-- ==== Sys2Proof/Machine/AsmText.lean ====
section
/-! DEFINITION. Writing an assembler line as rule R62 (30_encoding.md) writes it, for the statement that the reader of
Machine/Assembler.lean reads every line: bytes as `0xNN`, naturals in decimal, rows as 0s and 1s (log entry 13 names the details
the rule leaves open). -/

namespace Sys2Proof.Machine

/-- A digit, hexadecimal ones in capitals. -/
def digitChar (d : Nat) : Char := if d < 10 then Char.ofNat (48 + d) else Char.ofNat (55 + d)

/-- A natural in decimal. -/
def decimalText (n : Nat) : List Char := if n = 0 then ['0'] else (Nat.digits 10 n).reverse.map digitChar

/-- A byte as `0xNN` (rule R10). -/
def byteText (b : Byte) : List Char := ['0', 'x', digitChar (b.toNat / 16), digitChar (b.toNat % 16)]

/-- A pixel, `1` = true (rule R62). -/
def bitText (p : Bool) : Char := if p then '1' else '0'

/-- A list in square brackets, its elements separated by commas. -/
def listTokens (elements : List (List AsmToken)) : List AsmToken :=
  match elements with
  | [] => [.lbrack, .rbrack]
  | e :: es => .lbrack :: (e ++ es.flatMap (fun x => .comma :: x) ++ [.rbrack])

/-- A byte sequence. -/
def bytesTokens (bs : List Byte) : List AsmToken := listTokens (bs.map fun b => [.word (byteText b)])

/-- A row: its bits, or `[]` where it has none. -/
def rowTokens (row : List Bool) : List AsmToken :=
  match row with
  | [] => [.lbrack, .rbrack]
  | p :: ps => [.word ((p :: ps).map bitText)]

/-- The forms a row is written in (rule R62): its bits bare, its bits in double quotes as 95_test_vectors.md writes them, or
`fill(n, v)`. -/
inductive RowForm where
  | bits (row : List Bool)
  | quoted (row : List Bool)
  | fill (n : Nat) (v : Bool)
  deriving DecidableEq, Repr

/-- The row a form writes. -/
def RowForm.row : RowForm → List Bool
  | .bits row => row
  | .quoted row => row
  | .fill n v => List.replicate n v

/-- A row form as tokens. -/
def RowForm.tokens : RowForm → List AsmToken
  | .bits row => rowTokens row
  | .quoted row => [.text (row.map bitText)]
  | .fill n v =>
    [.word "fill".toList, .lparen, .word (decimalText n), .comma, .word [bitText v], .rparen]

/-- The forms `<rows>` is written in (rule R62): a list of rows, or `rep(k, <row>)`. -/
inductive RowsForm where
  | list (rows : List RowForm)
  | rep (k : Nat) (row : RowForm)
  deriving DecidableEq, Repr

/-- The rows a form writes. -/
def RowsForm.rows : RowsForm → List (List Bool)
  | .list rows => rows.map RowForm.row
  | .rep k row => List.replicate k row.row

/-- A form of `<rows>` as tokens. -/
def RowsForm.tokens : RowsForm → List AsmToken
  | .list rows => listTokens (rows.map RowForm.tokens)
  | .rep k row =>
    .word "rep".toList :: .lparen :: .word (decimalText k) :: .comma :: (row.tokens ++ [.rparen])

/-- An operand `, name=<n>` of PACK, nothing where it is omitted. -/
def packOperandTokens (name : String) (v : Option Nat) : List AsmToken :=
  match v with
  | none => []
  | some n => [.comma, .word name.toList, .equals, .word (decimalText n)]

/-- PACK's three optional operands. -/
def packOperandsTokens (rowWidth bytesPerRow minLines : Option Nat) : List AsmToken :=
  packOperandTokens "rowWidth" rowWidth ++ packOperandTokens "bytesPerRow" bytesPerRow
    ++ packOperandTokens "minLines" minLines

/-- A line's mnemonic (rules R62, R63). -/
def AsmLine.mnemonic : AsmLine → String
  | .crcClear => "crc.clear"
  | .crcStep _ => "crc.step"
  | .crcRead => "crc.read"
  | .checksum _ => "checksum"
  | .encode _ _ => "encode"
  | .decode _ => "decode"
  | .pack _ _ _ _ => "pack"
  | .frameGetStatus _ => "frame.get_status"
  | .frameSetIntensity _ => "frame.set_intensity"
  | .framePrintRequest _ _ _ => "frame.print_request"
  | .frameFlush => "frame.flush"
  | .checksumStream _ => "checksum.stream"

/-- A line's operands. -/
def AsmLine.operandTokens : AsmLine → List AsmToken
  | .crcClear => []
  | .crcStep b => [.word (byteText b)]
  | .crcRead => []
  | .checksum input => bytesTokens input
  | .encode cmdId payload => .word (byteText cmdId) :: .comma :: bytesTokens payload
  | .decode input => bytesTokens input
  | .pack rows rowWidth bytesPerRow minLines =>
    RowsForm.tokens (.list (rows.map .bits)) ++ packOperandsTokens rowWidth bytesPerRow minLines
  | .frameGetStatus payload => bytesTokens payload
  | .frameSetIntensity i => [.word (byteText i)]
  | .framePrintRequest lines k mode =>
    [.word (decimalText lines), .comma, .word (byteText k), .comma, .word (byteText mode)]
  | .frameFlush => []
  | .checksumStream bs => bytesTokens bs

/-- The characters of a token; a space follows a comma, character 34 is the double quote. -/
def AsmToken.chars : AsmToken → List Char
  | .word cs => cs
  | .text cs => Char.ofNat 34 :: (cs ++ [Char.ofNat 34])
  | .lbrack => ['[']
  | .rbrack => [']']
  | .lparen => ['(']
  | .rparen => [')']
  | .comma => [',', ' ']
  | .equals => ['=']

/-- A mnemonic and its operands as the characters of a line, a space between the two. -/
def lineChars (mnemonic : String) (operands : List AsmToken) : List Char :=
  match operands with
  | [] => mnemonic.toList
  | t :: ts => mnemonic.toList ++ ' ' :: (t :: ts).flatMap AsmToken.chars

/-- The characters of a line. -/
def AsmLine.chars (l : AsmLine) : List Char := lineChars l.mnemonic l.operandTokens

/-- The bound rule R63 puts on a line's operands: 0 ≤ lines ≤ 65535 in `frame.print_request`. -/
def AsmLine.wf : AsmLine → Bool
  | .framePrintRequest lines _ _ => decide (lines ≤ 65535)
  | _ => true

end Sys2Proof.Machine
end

_EXERCISE:_ Report each line of the material in which the string "written" occurs.

_ANSWER FOR THIS EXERCISE:_
/-- The forms a row is written in (rule R62): its bits bare, its bits in double quotes as 95_test_vectors.md writes them, or
/-- The forms `<rows>` is written in (rule R62): a list of rows, or `rep(k, <row>)`. -/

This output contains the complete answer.